Hacker News new | ask | show | jobs
by OneTimePetes 1655 days ago
That is nonsense. We can do "unlimited" detail, by just-in-time generating details on observation and extrapolating from some mathematical deterministic constants tail. Not everything that can be seen, needs space- lots of it can be reproduced with formulas just in time on observation.

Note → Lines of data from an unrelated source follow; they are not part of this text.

-- ==== Sys2Proof/Tests/Slice0.lean ====
section
/-! SUPPORT. Tests. Expected values are those of 95_test_vectors.md (the entry is named) or are written out from the rules.
First the checks of WellFormed, then the decoder, then one step per operation, then the algorithms, then for every
obligation with hypotheses a concrete state and operands that meet them, `witness_<obligation>`. -/

namespace Sys2Proof.Tests

open Sys2Proof.Machine

/-! ## WellFormed refuses what the encoding cannot express -/

theorem test_wf_zero_at_readable_index : Instr.wellFormed (.rdZero 0x00) = false := by decide
theorem test_wf_zero_at_readable_group : Instr.wellFormed (.rdZero 0x27) = false := by decide
theorem test_wf_zero_at_reserved_index : Instr.wellFormed (.rdZero 0x28) = true := by decide
theorem test_wf_illegal_of_legal_length : Instr.wellFormed (.wrIllegal 0x05 0x40) = false := by decide
theorem test_wf_illegal_of_legal_control : Instr.wellFormed (.wrIllegal 0x02 0x9) = false := by decide
theorem test_wf_illegal_of_legal_byte : Instr.wellFormed (.wrIllegal 0x08 0xFF) = false := by decide
theorem test_wf_illegal_of_command : Instr.wellFormed (.wrIllegal 0x03 0x7F) = false := by decide
theorem test_wf_illegal_of_key : Instr.wellFormed (.wrIllegal 0x13 0) = false := by decide

/-- One word of each of the six cases of 30_encoding.md R107 (V3.2). -/
theorem test_wf_six_illegal_cases :
    Instr.wellFormed (.wrIllegal 0x27 1) = true ∧ Instr.wellFormed (.wrIllegal 0x14 0x12345678) = true ∧
    Instr.wellFormed (.wrIllegal 0x02 0x2) = true ∧ Instr.wellFormed (.wrIllegal 0x0B 0x10000) = true ∧
    Instr.wellFormed (.wrIllegal 0x08 0x100) = true ∧ Instr.wellFormed (.wrIllegal 0x03 0x111) = true := by decide

/-! ## Decoding: words written out from 30_encoding.md R104 to R106 (most are V4.1) -/

theorem test_decode_rdId : decode [0x00, 0xDE, 0xAD, 0xBE, 0xEF] = .ok (.rdId, []) := by decide
theorem test_decode_rdStatus : decodeWord 0x0100000000 = .rdStatus := by decide
theorem test_decode_rdCtrl : decodeWord 0x0200000000 = .rdCtrl := by decide
theorem test_decode_rdErr : decodeWord 0x0400000000 = .rdErr := by decide
theorem test_decode_rdLen : decodeWord 0x0500000000 = .rdLen := by decide
theorem test_decode_rdRem : decodeWord 0x0600000000 = .rdRem := by decide
theorem test_decode_rdCksum : decodeWord 0x0A00000000 = .rdCksum := by decide
theorem test_decode_rdCkAcc : decodeWord 0x0C00000000 = .rdCkAcc := by decide
theorem test_decode_rdIv : decodeWord 0x1900000000 = .rdIv 1 := by decide
theorem test_decode_rdDin : decodeWord 0x1E00000000 = .rdDin 2 := by decide
theorem test_decode_rdDout : decodeWord 0x2300000000 = .rdDout 3 := by decide
theorem test_decode_rdCv : decodeWord 0x2600000000 = .rdCv 2 := by decide
theorem test_decode_rdZero : decodeWord 0x1000000000 = .rdZero 0x10 := by decide
theorem test_decode_rdZero_last : decodeWord 0x7F00000000 = .rdZero 0x7F := by decide
theorem test_decode_wrCtrl : decode [0x82, 0x00, 0x00, 0x00, 0x09] = .ok (.wrCtrl .decrypt true, []) := by decide
theorem test_decode_wrCtrl_tap : decodeWord 0x8200000008 = .wrCtrl .encrypt true := by decide
theorem test_decode_wrLen : decodeWord 0x8500000040 = .wrLen 64 := by decide
theorem test_decode_wrCkData8 : decodeWord 0x88000000AB = .wrCkData8 0xAB := by decide
theorem test_decode_wrCkData32 : decodeWord 0x8944332211 = .wrCkData32 0x44332211 := by decide
theorem test_decode_wrCkVerify : decodeWord 0x8B00000AD2 = .wrCkVerify 0x0AD2 := by decide
theorem test_decode_wrKey : decodeWord 0x928815F7AB = .wrKey 2 0x8815F7AB := by decide
theorem test_decode_wrIv : decodeWord 0x9B0F0E0D0C = .wrIv 3 0x0F0E0D0C := by decide
theorem test_decode_wrDin : decodeWord 0x9CE2BEC16B = .wrDin 0 0xE2BEC16B := by decide
theorem test_decode_nop : decode [0x83, 0x00, 0x00, 0x00, 0x00] = .ok (.nop, []) := by decide
theorem test_decode_ckInit : decodeWord 0x8300000001 = .ckInit := by decide
theorem test_decode_cStart : decodeWord 0x8300000010 = .cStart := by decide
theorem test_decode_cBlock : decodeWord 0x8300000011 = .cBlock := by decide
theorem test_decode_cFinish : decodeWord 0x8300000012 = .cFinish := by decide
theorem test_decode_cAbort : decodeWord 0x8300000013 = .cAbort := by decide
theorem test_decode_keyClear : decodeWord 0x8300000020 = .keyClear := by decide
theorem test_decode_eack : decodeWord 0x830000007E = .eack := by decide
theorem test_decode_srst : decodeWord 0x830000007F = .srst := by decide
theorem test_decode_wrIllegal_opcode : decodeWord 0x8300000111 = .wrIllegal 0x03 0x111 := by decide
theorem test_decode_wrIllegal_index : decodeWord 0xFFFFFFFFFF = .wrIllegal 0x7F 0xFFFFFFFF := by decide

/-- The decoder rejects by name a byte string that is no whole word, and leaves what follows a word. -/
theorem test_decode_truncated : decode [0x83, 0x00, 0x00, 0x00] = .error (.truncated 4) := by decide
theorem test_decode_leaves_rest : decode [0x83, 0x00, 0x00, 0x00, 0x11, 0x2A] = .ok (.cBlock, [0x2A]) := by decide

/-- 30_encoding.md R101, R106: `83 00000011` as the encoder stores it. -/
theorem test_encode_cBlock : encode .cBlock = [0x83, 0x00, 0x00, 0x00, 0x11] := by decide
theorem test_encode_wrKey : encode (.wrKey 2 0x8815F7AB) = [0x92, 0x88, 0x15, 0xF7, 0xAB] := by decide

/-- A table row's number is the 40-bit word of 30_encoding.md R101. -/
theorem test_decodeTableWord : decodeTableWord 40 0x8300000011 = some .cBlock := by decide
theorem test_decodeTableWord_too_wide : decodeTableWord 48 0x018300000011 = none := by decide

/-! ## One step per operation -/

/-- A field of the state a step answers. -/
def after {α : Type} (r : Host.Outcome State Fault Refusal) (f : State → α) : Option α :=
  match r with
  | .next s => some (f s)
  | _ => none

/-- A field after one step that takes the transaction `t`. -/
def one {α : Type} (s : State) (t : TWord) (f : State → α) : Option α := after (step (s.issue [t])) f

/-- What a host reads from `idx`. -/
def peek (idx : Idx) (s : State) : Word := memRead idx s

/-- The key and the IV of 95_test_vectors.md V2.1 are loaded, and `LEN = len`. -/
def loaded (len : Half) : State :=
  { State.reset with
    cipher :=
      { CipherUnit.cleared with
        key := ⟨0x16157E2B, 0xA6D2AE28, 0x8815F7AB, 0x3C4FCF09⟩, kmask := 0b1111,
        iv := ⟨0x03020100, 0x07060504, 0x0B0A0908, 0x0F0E0D0C⟩, imask := 0b1111, len := len } }

/-- `loaded` after `C_START`, with a block in `DIN`. -/
def started (len : Half) (dir : Direction) (tap : Bool) (din : Block) : State :=
  { loaded len with
    cipher :=
      { (loaded len).cipher with
        imask := 0, cv := (loaded len).cipher.iv, rem := len, cst := .run, dir := dir, tap := tap, din := din } }

/-- Block 1 of V2.1: the plaintext and the ciphertext. -/
def plain1 : Block := ⟨0xE2BEC16B, 0x969F402E, 0x117E3DE9, 0x2A179373⟩
def cipher1 : Block := ⟨0xACAB4976, 0x46B21981, 0x9B8EE9CE, 0x7D19E912⟩

/-- A message of 64 bytes is open, no tap, encrypting. -/
def running : State := started 64 .encrypt false plain1

/-- The reset state holding the fault of V3.4. -/
def held : State := { State.reset with err := ⟨1, 0, 0⟩ }

/-- The reset state with accumulators. -/
def summing (s1 s2 : Half) (cnt : BitVec 5) : State := { State.reset with ck := ⟨s1, s2, cnt⟩ }

theorem test_rdId : one State.reset 0x00DEADBEEF (·.port.rdata) = some [0x464C3136] := by decide
/-- V3.7: running and faulted; 19 bytes absorbed. -/
theorem test_rdStatus : one { running with err := ⟨3, 3, 0x11⟩ } 0x0100000000 (·.port.rdata) = some [0x13] := by decide
theorem test_rdStatus_cnt : one (summing 0x13EC 0xD12E 19) 0x0100000000 (·.port.rdata) = some [0x1300] := by decide
/-- V3.3. -/
theorem test_rdCtrl : one (started 16 .decrypt true plain1) 0x0200000000 (·.port.rdata) = some [9] := by decide
/-- V3.6. -/
theorem test_rdErr : one { held with err := ⟨5, 0x03, 0x11⟩ } 0x0400000000 (·.port.rdata) = some [0x00110305] := by decide
theorem test_rdLen : one (loaded 0xFFFF) 0x0500000000 (·.port.rdata) = some [0x0000FFFF] := by decide
theorem test_rdRem : one running 0x0600000000 (·.port.rdata) = some [0x40] := by decide
/-- V1.2: `S2 = 0x01FF` needs the double fold. -/
theorem test_rdCksum : one (summing 0x0100 0x01FF 1) 0x0A00000000 (·.port.rdata) = some [0x0101] := by decide
/-- V1.5. -/
theorem test_rdCkAcc : one (summing 0x0102 0x0301 2) 0x0C00000000 (·.port.rdata) = some [0x03010102] := by decide
theorem test_rdIv : one running 0x1900000000 (·.port.rdata) = some [0x07060504] := by decide
theorem test_rdDin : one running 0x1E00000000 (·.port.rdata) = some [0x117E3DE9] := by decide
theorem test_rdDout :
    one { running with cipher := { running.cipher with dout := cipher1 } } 0x2300000000 (·.port.rdata) =
      some [0x7D19E912] := by decide
theorem test_rdCv : one running 0x2600000000 (·.port.rdata) = some [0x0B0A0908] := by decide
/-- V2.14: the key is not readable. -/
theorem test_rdZero_key : one running 0x1000000000 (·.port.rdata) = some [0] := by decide
/-- V3.4: reads work while faulted. -/
theorem test_rd_faulted : one held 0x0400000000 (·.port.rdata) = some [1] := by decide

theorem test_wrCtrl : one State.reset 0x8200000009 (peek 0x02) = some 9 := by decide
/-- V2.11f, V2.11g: `ILLEGAL` before `SEQUENCE`. -/
theorem test_wrCtrl_run :
    one running 0x8200000001 (peek 0x04) = some 0x205 ∧ one running 0x8200000002 (peek 0x04) = some 0x201 := by decide
theorem test_wrLen : one State.reset 0x850000FFFF (peek 0x05) = some 0xFFFF := by decide
/-- V2.11h. -/
theorem test_wrLen_run : one running 0x8500000020 (peek 0x04) = some 0x505 := by decide
/-- V1.T, byte 19: the forced fold. -/
theorem test_wrCkData8 : one (summing 0x01AA 0x1860 19) 0x8800000013 (·.ck) = some ⟨0x00BE, 0x0037, 0⟩ := by decide
/-- V1.25. -/
theorem test_wrCkData8_illegal : one State.reset 0x8800000100 (peek 0x04) = some 0x801 := by decide
/-- V1.23: the fold falls after the second byte of the word. -/
theorem test_wrCkData32 : one (summing 0x01AA 0x1761 18) 0x8944332211 (·.ck) = some ⟨0x0155, 0x027A, 2⟩ := by decide
/-- V1.24 a, b. -/
theorem test_wrCkVerify :
    one (summing 0x0100 0x01FF 1) 0x8B00000101 (peek 0x04) = some 0 ∧
    one (summing 0x0100 0x01FF 1) 0x8B00000001 (peek 0x04) = some 0xB04 := by decide
theorem test_wrKey : one State.reset 0x9212345678 (fun s => (s.cipher.key, s.cipher.kmask)) =
    some (⟨0, 0, 0x12345678, 0⟩, 0b0100) := by decide
/-- V2.11d. -/
theorem test_wrKey_run : one running 0x9000000001 (peek 0x04) = some 0x1005 := by decide
theorem test_wrIv : one State.reset 0x990F0E0D0C (fun s => (s.cipher.iv, s.cipher.imask)) =
    some (⟨0, 0x0F0E0D0C, 0, 0⟩, 0b0010) := by decide
/-- V2.11e. -/
theorem test_wrIv_run : one running 0x9B00000001 (peek 0x04) = some 0x1B05 := by decide
/-- V2.11j: legal in `RUN`. -/
theorem test_wrDin_run : one running 0x9FFFFFFFFF (fun s => (s.cipher.din.x3, s.err.ecode)) = some (0xFFFFFFFF, 0) := by decide

theorem test_nop : one running 0x8300000000 (·) = some running := by decide
/-- V1.26. -/
theorem test_ckInit : one (summing 0x0102 0x0301 2) 0x8300000001 (·.ck) = some ⟨0x00FF, 0x00FF, 0⟩ := by decide
/-- V2.9c: the largest legal length; the IV is consumed and becomes the chaining value. -/
theorem test_cStart : one (loaded 0xFFF0) 0x8300000010 (fun s => (peek 0x01 s, peek 0x06 s, peek 0x25 s)) =
    some (0x3, 0xFFF0, 0x07060504) := by decide
/-- V2.9a, V2.9d, V2.11c: the three faults of `C_START` and their order. -/
theorem test_cStart_faults :
    one (loaded 24) 0x8300000010 (peek 0x04) = some 0x00100303 ∧
    one State.reset 0x8300000010 (peek 0x04) = some 0x00100302 ∧
    one running 0x8300000010 (peek 0x04) = some 0x00100305 := by decide
/-- V2.1 block 1. -/
theorem test_cBlock_encrypt :
    one running 0x8300000011 (fun s => (s.cipher.dout, s.cipher.cv, s.cipher.rem, s.ck)) =
      some (cipher1, cipher1, 48, ⟨0x00FF, 0x00FF, 0⟩) := by decide +kernel
/-- V2.2 block 1: the tap takes the plaintext. -/
theorem test_cBlock_decrypt_tap :
    one (started 64 .decrypt true cipher1) 0x8300000011 (fun s => (s.cipher.dout, s.cipher.cv, peek 0x0A s, s.ck.cnt)) =
      some (plain1, cipher1, 0xA272, 16) := by decide +kernel
/-- V2.1 closed: `STATUS` after `C_FINISH`. -/
theorem test_cFinish : one (started 0 .encrypt false plain1) 0x8300000012 (peek 0x01) = some 0xA := by decide
/-- V2.10a, V2.11b. -/
theorem test_cFinish_faults :
    one running 0x8300000012 (peek 0x04) = some 0x00120303 ∧
    one (loaded 16) 0x8300000012 (peek 0x04) = some 0x00120305 := by decide
/-- V2.13. -/
theorem test_cAbort : one running 0x8300000013 (fun s => (peek 0x01 s, peek 0x06 s)) = some (2, 0x40) := by decide
/-- V2.14. -/
theorem test_keyClear : one (loaded 16) 0x8300000020 (fun s => (peek 0x01 s, s.cipher.key)) = some (4, ⟨0, 0, 0, 0⟩) := by decide
/-- V2.11i. -/
theorem test_keyClear_run : one running 0x8300000020 (peek 0x04) = some 0x00200305 := by decide
theorem test_eack : one held 0x830000007E (peek 0x04) = some 0 := by decide
/-- V3.5: from `RUN` with a fault held. -/
theorem test_srst : one { running with err := ⟨5, 3, 0x10⟩ } 0x830000007F (·) = some State.reset := by decide
/-- V3.2: two illegal writes. -/
theorem test_wrIllegal :
    one State.reset 0xA700000001 (peek 0x04) = some 0x2701 ∧
    one State.reset 0x8300000111 (peek 0x04) = some 0x00110301 := by decide
/-- V3.4: an illegal write in the faulted state is ignored. -/
theorem test_wrIllegal_faulted : one held 0x8300000002 (·) = some held := by decide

The only observable thing would be a "detail snap" and the same "high-res" details were the same hash is produced. Which could be avoided by hashing in the observer, at some level of detail.

3 comments

Carrol calls it the "Resolution Conundrum" [0]. If you believe in the underlying logic that there is a kind of runaway effect, of simulations within simulations, etc, it's inevitably going to be the case that the most probable simulated universe is the one with the least available computing power. So whatever trickery you use to get around the problem of low resolution just substitutes one problem for another, and then the new thing runs up against limits of computing power. We would be most likely to experience the simulation that's most likely to generate noticeable artifacts as the simulation runs up against limits.

0: https://www.preposterousuniverse.com/blog/2016/08/22/maybe-w...

It could also be that the most probable simulated universe is one in which it is very hard to simulate other universes.

We do 2D simulations, games of life, etc. If our universe is simulated, why wouldn't the "parent" one be vastly more complex (more dimensions) and a much better place to run simulations?

It could be highly hyperdimensional and contain unimaginable levels of detail, even "time" in our universe could be a construct (or multidimensional) in the parent universe.

the thing that I don't understand is why people think that there would be a simulation of a universe; surely it would be more likely that this is a simulation of "you" (well me as obviously you lot aren't real) - vastly simpler and more plausible
In a simulation, would make the idea of a simulation inconceivable not be the best recursion prevention?
No we can go deep but no where near unlimited zoom. Watch a video that shows a fractal zoom to say 10^20,000 and that feels like forever but it’s nothing next to 10^(10^20,000) let alone anything actually large.

Even seemingly simple problems run into surprising issues when you want arbitrary precision. What’s the one’s place digit of π^(π^(π^π)? I mean sure you could fake unlimited zoom by just picking arbitrary numbers like say 4, but that’s no longer zoom.

Heisenberg discovered the simulation.